US natural gas storage fields inject 7 Bcf as heating season nears

Highlights

East region reports withdrawal

Injection proves less than survey expected

US natural gas stocks increased by single digits as the East region reported a withdrawal, but at least one more net injection remains while global gas demand keeps domestic prices much higher than normal to start the heating season.

Storage fields injected 7 Bcf for the week ended Nov. 5, according to data released by the US Energy Information Administration on Nov. 10. It was much less than the 15 Bcf build expected by a survey of analysts by S&P Global Platts.

The 7 Bcf build for the week was also lower than the five-year average injection of 25 Bcf, ending the eight-week streak of larger-than-normal storage injections that began in early September and reduced the storage inventory deficit from minus 231 Bcf to minus 101 Bcf by late October. The inventory deficit has widened once again.

Working gas inventories increased to 3.618 Tcf.
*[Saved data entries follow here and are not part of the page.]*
-- ==== Sys2Proof/Tests/Slice0.lean ====
section
/-! SUPPORT. Tests: words written out from the encodings (95_test_vectors.md V1 to V16), the refusals of WellFormed, one
step of each instruction against the spec's vectors (V30 to V111), and, for every statement with hypotheses, a state and
operands that meet them together, at the ends of their ranges. -/

namespace Sys2Proof.Tests

open Sys2Proof.Machine

/-! ### Helpers -/

/-- The outcome is a next state with a property. -/
def nextHas (r : Result) (p : State → Bool) : Bool :=
  match r with
  | .next s => p s
  | .fault _ => false
  | .refused _ => false

/-- ENC at a position, sending message word 0x280643 (L1-1). -/
def encAt (ph : EncPhase) (k : BitVec 6) : State :=
  { State.reset with enc := { phase := ph, k := k, msg := 0x280643#24, carrier := false, done := false } }

/-- ENC in `PULSES`, as it is after the carrier step. -/
def pulsesAt (k : BitVec 6) : State :=
  { State.reset with enc := { phase := .pulses, k := k, msg := 0x280643#24, carrier := true, done := false } }

/-- DEC at a position with a count and the source's queue. -/
def decAt (st : DecState) (i : BitVec 4) (c : BitVec 6) (q : List Pulse) : State :=
  { State.reset with dec := { Dec.reset with state := st, i := i, consumed := c }, srcQueue := q }

/-- DEC in `AWAIT_STOP2` after the bits of message (5, 100, 3). -/
def beforeLastStop (q : List Pulse) : State :=
  { State.reset with
    dec := { Dec.reset with state := .awaitStop2, consumed := 26#6, accDevice := 5#5, accGroup := 100#15, accPayload := 3#4 }
    srcQueue := q }

/-- The default matcher at 25 percent (R107). -/
def match25 : Matcher := defaultMatch 25

/-- A frame in the letters of R91. -/
def letters (l : List Symbol) : List Char := l.map Symbol.letter

/-! ### Decoding -/

/-- V11. -/
theorem test_decode_nop : decodeCommand 0b00000000000000000000000000000000#32 = .ok .nop := by decide

/-- V10: device 5, group 100, payload 3. -/
theorem test_decode_encode :
    decodeCommand 0b00010000001010000000011001000011#32 = .ok (.encode 5#5 100#15 3#4) := by decide

/-- V12. -/
theorem test_decode_decode : decodeCommand 0b00100000000000000000000000000000#32 = .ok .decode := by decide

/-- V13. -/
theorem test_decode_clrerr : decodeCommand 0b00110000000000000000000000000000#32 = .ok .clrerr := by decide

/-- V1: high 450 = 0000000111000010, low 11880 = 0010111001101000. -/
theorem test_decode_sync : decodeWord 0b00000001110000100010111001101000#32 = .ok .sync := by decide

/-- V2: high 1240 = 0000010011011000, low 510 = 0000000111111110. -/
theorem test_decode_bit1 : decodeWord 0b00000100110110000000000111111110#32 = .ok .bit1 := by decide

/-- V3: high 470 = 0000000111010110, low 1300 = 0000010100010100. -/
theorem test_decode_bit0 : decodeWord 0b00000001110101100000010100010100#32 = .ok .bit0 := by decide

/-- V4: high 450 and low 450 = 0000000111000010. -/
theorem test_decode_stop : decodeWord 0b00000001110000100000000111000010#32 = .ok .stop := by decide

/-- V14 to V16: reserved command words, rejected by name. -/
theorem test_decode_reserved :
    decodeCommand 0x00000001#32 = .error .nonzeroArg ∧ decodeCommand 0x20000001#32 = .error .nonzeroArg ∧
    decodeCommand 0x30000100#32 = .error .nonzeroArg ∧ decodeCommand 0x11000000#32 = .error .reservedRsv ∧
    decodeCommand 0x1F280643#32 = .error .reservedRsv ∧ decodeCommand 0x40000000#32 = .error .reservedOp ∧
    decodeCommand 0xF0000000#32 = .error .reservedOp ∧ decodeSymbol 0x01C201C3#32 = .error .notASymbol := by decide

/-- The table's words (spec/opcode_table.json) through the host's entry point. -/
theorem test_decodeTableWord :
    decodeTableWord 32 0x00000000 = some .nop ∧ decodeTableWord 32 0x10FFFFFF = some (.encode 31#5 32767#15 15#4) ∧
    decodeTableWord 32 0x20000000 = some .decode ∧ decodeTableWord 32 0x30000000 = some .clrerr ∧
    decodeTableWord 32 0x01C22E68 = some .sync ∧ decodeTableWord 32 0x04D801FE = some .bit1 ∧
    decodeTableWord 32 0x01D60514 = some .bit0 ∧ decodeTableWord 32 0x01C201C2 = some .stop ∧
    decodeTableWord 32 0x11000000 = none := by decide

/-- V8: message (21, 0x5555, 10) is the command word 0x10AD555A. -/
theorem test_encode_fields : encode (.encode 21#5 0x5555#15 10#4) = 0x10AD555A#32 := by decide

/-! ### WellFormed -/

/-- Each check refuses an ill-formed line: the width (R53), the alignment (R53), the window (R51). -/
theorem test_wellFormed_refuses :
    (HostLine.write (.off 0x00) 2 0#32).wellFormed = false ∧ (HostLine.read (.off 0x02) 4).wellFormed = false ∧
    (HostLine.read (.off 0x20) 4).wellFormed = false ∧ (HostLine.poll 0x0D 1#32 1#32).wellFormed = false ∧
    (HostLine.poll 0x24 1#32 1#32).wellFormed = false ∧ (HostLine.read (.off 0x1C) 4).wellFormed = true := by decide

/-! ### Placing an instruction and running it -/

/-- Every row's word, placed where the next step fetches it, runs as the first instruction after reset. -/
theorem test_withFetchWord :
    nextHas (step (State.reset.withFetchWord 32 0x00000000)) (fun s => s.hostProg.isEmpty && s.err == Err.reset) ∧
    nextHas (step (State.reset.withFetchWord 32 0x10280643))
      (fun s => s.enc.phase == .carrier && s.enc.msg == 0x280643#24) ∧
    nextHas (step (State.reset.withFetchWord 32 0x20000000)) (fun s => s.dec.state == .awaitSync) ∧
    nextHas (step (State.reset.withFetchWord 32 0x30000000)) (fun s => s.err == Err.reset) ∧
    nextHas (step (State.reset.withFetchWord 32 0x01C22E68)) (fun s => s.dec.state == .readDevice) ∧
    nextHas (step (State.reset.withFetchWord 32 0x04D801FE)) (fun s => s.dec.accDevice == 1#5 && s.dec.i == 1#4) ∧
    nextHas (step (State.reset.withFetchWord 32 0x01D60514)) (fun s => s.dec.accDevice == 0#5 && s.dec.i == 1#4) ∧
    nextHas (step (State.reset.withFetchWord 32 0x01C201C2)) (fun s => s.dec.state == .awaitStop2) := by decide

/-! ### One step of each instruction -/

/-- V100. -/
theorem test_nop_keeps_flags :
    nextHas (exec .nop { State.reset with err := ⟨true, false, true⟩ }) (fun s => errReg s == 0x5#32) := by decide

/-- V31: ENCODE 0x10280643 from reset. -/
theorem test_encode_starts :
    nextHas (performCommand 0x10280643#32 State.reset)
      (fun s => encStatusReg s == 0x00000100#32 && encMsgReg s == 0x00280643#32) := by decide

/-- V38: a second ENCODE is dropped and the frame goes on. -/
theorem test_encode_dropped :
    nextHas (performCommand 0x10000000#32 (pulsesAt 1#6))
      (fun s => errReg s == 0x2#32 && s.enc.msg == 0x280643#24 && s.enc.k == 1#6) := by decide

/-- V108, V109: DECODE from `ACCEPTED`. -/
theorem test_decode_starts :
    nextHas (exec .decode { State.reset with dec := { Dec.reset with state := .accepted, msg := 0x280643#24 } })
      (fun s => decStatusReg s == 0x00010001#32 && decMsgReg s == 0#32) := by decide

/-- V106. -/
theorem test_decode_dropped :
    nextHas (exec .decode (decAt .readGroup 3#4 9#6 []))
      (fun s => errReg s == 0x4#32 && decStatusReg s == 0x00010933#32) := by decide

/-- V101. -/
theorem test_clrerr_clears :
    nextHas (exec .clrerr { State.reset with err := ⟨true, true, true⟩ }) (fun s => errReg s == 0#32) := by decide

/-- V104: a reserved word to a busy ENC raises ILL only. -/
theorem test_reserved_before_busy :
    nextHas (performCommand 0x11000000#32 (pulsesAt 1#6)) (fun s => errReg s == 0x1#32) := by decide

/-- V33: the pulse step at k = 0 sends SYNC. -/
theorem test_sync_sent :
    nextHas (encStep true (pulsesAt 0#6))
      (fun s => s.sinkTrace == [.pulse 450#16 11880#16] && encStatusReg s == 0x00000501#32) := by decide
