-- ==== Sys2Proof/Config.lean ====
section
/-! DEFINITION. What the manual leaves open: opaque constants with no body. Nothing in Lean can
evaluate them, so a statement holds whatever they are. Each is named in the assumption log. -/

namespace Sys2Proof

/-- A 16-bit rounding-class draw (R58, R250, R251: not published). Indexed by the free counter. Log 8. -/
opaque Config.srDraw : Nat → Nat

/-- A fresh free number for any other open value; reduced by its user to the width it needs. Log 8. -/
opaque Config.free : Nat → Nat

/-- The table part of tanh on |x| (R151, R152): fp32 bits from fp32 bits. Log 9. -/
opaque Config.tanhTable : Nat → Nat
/-- The table part of the logistic function (R151, R152). Log 9. -/
opaque Config.logisticTable : Nat → Nat
/-- exp2 of the RSU (R154). Log 9. -/
opaque Config.exp2Table : Nat → Nat
/-- log2 of the RSU (R154). Log 9. -/
opaque Config.log2Table : Nat → Nat
/-- recip of the RSU (R154). Log 9. -/
opaque Config.recipTable : Nat → Nat
/-- rsqrt of the RSU (R154). Log 9. -/
opaque Config.rsqrtTable : Nat → Nat

/-- Coefficients c0, c1, c2 of the normal (0), Gumbel lower (1) and Gumbel upper (2) tables, as fp32
bits: table, segment, coefficient (R246 to R248, R260). Log 10. -/
opaque Config.coef : Nat → Nat → Nat → Word

/-- Where the table lies that an entry points to (R200, R204: not published), by level and index. Log 13. -/
opaque Config.tableAt : Nat → Nat → Nat

/-- Bits [30:0] of the fused rounding polynomial of a site (R103, R249); bit 31 is always 1. Log 8. -/
opaque Config.polyLow : Nat → BitVec 31

/-- `PLAN_KEY` (R126: equal keys denote identical plans; its derivation is not given), a function of what
makes the plan: the record's other bytes, the enabled cores and the frozen cells. Log 16. -/
opaque Config.planKey : List (BitVec 8) → List Nat → List Nat → BitVec 64

end Sys2Proof
end

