/-- The digest record of R352. -/
def digestRec (c : Cmd) (x : Col) : List Byte :=
  let n := colChunks c x
  toLE 1 x.op ++ toLE 1 x.red ++ toLE 1 (c.desc 1).code ++ toLE 1 (c.desc 2).code ++ toLE 4 x.group ++
  x.sub.flatMap (toLE 2) ++ toLE 2 x.root ++ toLE 8 (c.desc 2).count ++
  toLE 4 (if colIndexed c then x.cap else 0) ++
  toLE 4 (if n = 1 then 0 else if colReduces x then colL x else 0x400000) ++ toLE 4 n ++
  toLE 4 (if x.op = 3 then colRow c + (if colIndexed c then 2 ^ 31 else 0) else 0)

/-- The 64-bit digest (R351, R352). -/
def digestOf (c : Cmd) (x : Col) (failed : Bool) : DWord :=
  if failed then 0xFFFFFFFFFFFFFFFF
  else
    let k := crc64 (digestRec c x)
    if k = 2 ^ 64 - 1 then 0xFFFFFFFFFFFFFFFE else BitVec.ofNat 64 k

/-! Data. -/

/-- The pattern of element `k` of packed bytes. -/
def packedElem (bits : Nat) (b : List Byte) (k : Nat) : Nat :=
  if bits = 4 then (if k % 2 = 0 then byteAt b (k / 2) % 16 else byteAt b (k / 2) / 16)
  else leAt b (k * (bits / 8)) (bits / 8)

/-- All elements of a tensor, flattened. -/
def readAll (s : State) (d : Desc) : Except Err (List Nat) :=
  mapE (fun k => readElem s d (unflat k d.dims)) (List.range d.count)

/-- The writes of flattened patterns; nibble codes are dense, so pairs share a byte. -/
def writeFlat (d : Desc) (vals : List Nat) : List (Nat × Byte) :=
  if codeBits d.code = 4 then
    spread d.base ((List.range (vals.length / 2)).map (fun k =>
      BitVec.ofNat 8 (vals.getD (2 * k) 0 + 16 * vals.getD (2 * k + 1) 0)))
  else vals.zipIdx.flatMap (fun v => elemWrite d (unflat v.2 d.dims) v.1)

/-- op of R347. -/
def colOp (red : Nat) (a b : Val) : Val := if red = 0 then fadd a b else if red = 1 then a.max b else a.min b

/-- The segment that holds element `e` (R347). -/
def segOf (p n e : Nat) : Nat := ((List.range p).find? (fun j => decide (e < (j + 1) * n / p))).getD 0

/-- The first `n` terms of an element of segment `j` in the order of R347: ranks j + 1, …, j + n, all modulo p. -/
def reduceElem (red p j n : Nat) (xs : List Val) : Val :=
  (List.range (n - 1)).foldl (fun acc k => colOp red acc (xs.getD ((j + k + 2) % p) .zero))
    (xs.getD ((j + 1) % p) .zero)

/-- Inputs of every rank as patterns; own input from memory, the others from the fabric. -/
def rankInputs (rank : Nat) (own : List Nat) (bits n : Nat) (inputs : List (List Byte)) (p : Nat) :
    List (List Nat) :=
  (List.range p).map (fun r =>
    if r = rank then own else (List.range n).map (packedElem bits (inputs.getD r [])))

/-- Rows of an indexed all-to-all: for each destination, the rows sent, and the rows dropped (R353). -/
def a2aRows (p cap : Nat) (idx : List Int) : List (List Nat × Nat) :=
  (List.range p).map (fun d =>
    let rows := (idx.zipIdx.filter (fun q => q.1 == (d : Int))).map Prod.snd
    (rows.take cap, rows.length - min rows.length cap))

/-- Packs patterns into bytes, two nibble codes to a byte. -/
def packElems (bits : Nat) (l : List Nat) : List Byte :=
  if bits = 4 then (List.range (cdiv l.length 2)).map (fun k => BitVec.ofNat 8 (l.getD (2 * k) 0 + 16 * l.getD (2 * k + 1) 0))
  else l.flatMap (toLE (bits / 8))

/-- A reduction's inputs by rank, widened. -/
def colVals (c : Cmd) (rank : Nat) (own : List Nat) (inputs : List (List Byte)) : List (List Val) :=
  let i := c.desc 1
  (rankInputs rank own (codeBits i.code) i.count inputs (colP (parseCol c.u0))).map
    (fun l => l.map (fun b => widen (decodeElem i.fmt b)))

/-- `n` terms of element `e` of a reduction; all of them, rounded once at the owner (R347). -/
def colPartial (c : Cmd) (vals : List (List Val)) (n e : Nat) : Val :=
  let x := parseCol c.u0
  reduceElem x.red (colP x) (segOf (colP x) (c.desc 1).count e) n (vals.map (fun l => l.getD e .zero))
def colReduced (c : Cmd) (vals : List (List Val)) (e : Nat) : Nat :=
  let x := parseCol c.u0
  convert (c.desc 2).fmt ((rndOfCode x.rnd).getD .rne) 0 (colPartial c vals (colP x) e)

/-- What this member sends the others, each with its destination rank, phase and part (R348, R353): along the ring the
partial sums of every segment but its own, then what its successor lacks; rows and blocks to their ranks. -/
def colSends (s : State) (c : Cmd) (rank : Nat) (inputs : List (List Byte)) :
    Except Err (List (Nat × Nat × Nat × List Byte)) := do
  let x := parseCol c.u0
  let i := c.desc 1
  let p := colP x
  let bits := codeBits i.code
  let next := (rank + 1) % p
  let but (k : Nat) : List Nat := (List.range p).filter (· != k)
  let seg (j : Nat) : List Nat :=
    (List.range ((j + 1) * i.count / p - j * i.count / p)).map (fun k => j * i.count / p + k)
  if p ≤ 1 ∨ x.op = 5 ∨ i.count = 0 ∨ (c.desc 2).count = 0 then .ok []
  else do
    let own ← if x.op = 4 ∧ rank ≠ x.root then .ok [] else readAll s i
    let ins := rankInputs rank own bits i.count inputs p
    if colReduces x then
      let vals := colVals c rank own inputs
      .ok ((but rank).map (fun j => (next, 0, j, (seg j).flatMap (fun e => toLE 4 (toF32 (colPartial c vals ((rank + p - j) % p) e))))) ++
        (if x.op = 0 then (but next).map (fun j => (next, 1, j, packElems (codeBits (c.desc 2).code) ((seg j).map (colReduced c vals))))
         else []))
    else if x.op = 2 then .ok ((but next).map (fun r => (next, 1, r, packElems bits (ins.getD r []))))
    else if x.op = 4 then .ok (if next = x.root then [] else [(next, 1, x.root, packElems bits (ins.getD x.root []))])
    else
      let n := colRow c
      if colIndexed c then do
        let ix ← readAll s (c.desc 3)
        let rows := a2aRows p x.cap (ix.map (ofBits 32))
        .ok ((but rank).map (fun d => (d, 1, rank,
          packElems bits (((rows.getD d ([], 0)).1).flatMap (fun r => (own.drop (r * n)).take n)))))
      else .ok ((but rank).map (fun d => (d, 1, rank, packElems bits ((own.drop (d * n)).take n))))

/-- The effect of a verified collective on this member's memory (R346 to R348, R353). -/
def colRun (s : State) (c : Cmd) (rank : Nat) (inputs : List (List Byte)) : Except Err OpOut := do
  let x := parseCol c.u0
  let i := c.desc 1
  let o := c.desc 2
  let p := colP x
  let bits := codeBits i.code
  if x.op = 5 then .ok (OpOut.just .ok)
  else if i.count = 0 ∨ o.count = 0 then .ok (OpOut.just .okEmptyResult)
  else if colReduces x then do
    let own ← readAll s i
    let vals := colVals c rank own inputs
    let els := if x.op = 0 then List.range i.count
      else (List.range o.count).map (fun k => rank * i.count / p + k)
    .ok (OpOut.wrote (writeFlat o (els.map (colReduced c vals))) 0)
  else if x.op = 2 then do
    let own ← readAll s i
    .ok (OpOut.wrote (writeFlat o (rankInputs rank own bits i.count inputs p).flatten) 0)
  else if x.op = 4 then do
    let own ← if rank = x.root then readAll s i else .ok []
    .ok (OpOut.wrote (writeFlat o ((rankInputs rank own bits i.count inputs p).getD x.root [])) 0)
  else if !colIndexed c then do
    let own ← readAll s i
    let n := colRow c
    let blocks := rankInputs rank ((own.drop (rank * n)).take n) bits n inputs p
    .ok (OpOut.wrote (writeFlat o blocks.flatten) 0)
  else do
    let own ← readAll s i
    let n := colRow c
    let ix ← readAll s (c.desc 3)
    let rows := a2aRows p x.cap (ix.map (ofBits 32))
    let mine := ((rows.getD rank ([], 0)).1).flatMap (fun r => (own.drop (r * n)).take n)
    let got := (List.range p).map (fun r =>
      if r = rank then mine
      else
        let b := inputs.getD r []
        (List.range (min (b.length * 8 / max (bits * n) 1) x.cap * n)).map (packedElem bits b))
    let padded := got.map (fun l => l ++ List.replicate (x.cap * n - l.length) 0)
    let drops := rows.map Prod.snd
    let cnt (va : Nat) (l : List Nat) : List (Nat × Byte) := if va = 0 then [] else spread va (l.flatMap (toLE 4))
    .ok { res := if drops.any (· != 0) then .okDroppedOverflow else .ok,
          tiles := [(noPlace, writeFlat o padded.flatten ++ cnt x.dropVa drops ++
            cnt x.recvVa (got.map (fun l => l.length / max n 1)))],
          sregs := [], draws := 0, err := none }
US storage now stands 308 Bcf, or 7.8%, less than the year-ago level of 3.926 Tcf and 119 Bcf, or 3.2%, less than the five-year average of 3.737 Tcf.

US supply and demand balances tightened sharply during the latest storage week, with strong gains in heating demand pushing the market to be nearly 7 Bcf/d tighter compared with the week before, even amid rising production, according to Platts Analytics.

Total supplies for the week averaged 700 MMcf/d higher on strengthening output in the Southeast and Texas cell regions. Downstream, total demand increased by about 7.4 Bcf/d as residential-commercial demand picked up 7.1 Bcf/d week over week and industrial demand added 1.1 Bcf/d over the same period, helping soften the blow of a roughly 800 MMcf/d decline in pipeline flows to Mexico.

The NYMEX Henry Hub December contract fell 8 cents to $4.90/MMBtu, in trading following the release of the EIA's storage report. The remaining winter strip, December through March, shed 8 cents as well.

These latest price developments mark a dramatic shift from just two weeks ago, when the November 2021 Henry Hub contract settled at $6.20/MMBtu. Early cold weather in November this year has been displaced by milder temperatures, and weather forecasts continue to show sustained (relative) warmth possibly through the end of the month, likely paving the way for a prolonged injection season as production has also been rising since the beginning of the month.

Platts Analytics' supply and demand model currently forecasts a 20 Bcf build for the week ending Nov. 12. This would stand in contrast to the 12 Bcf withdrawal reported on average over the past half decade.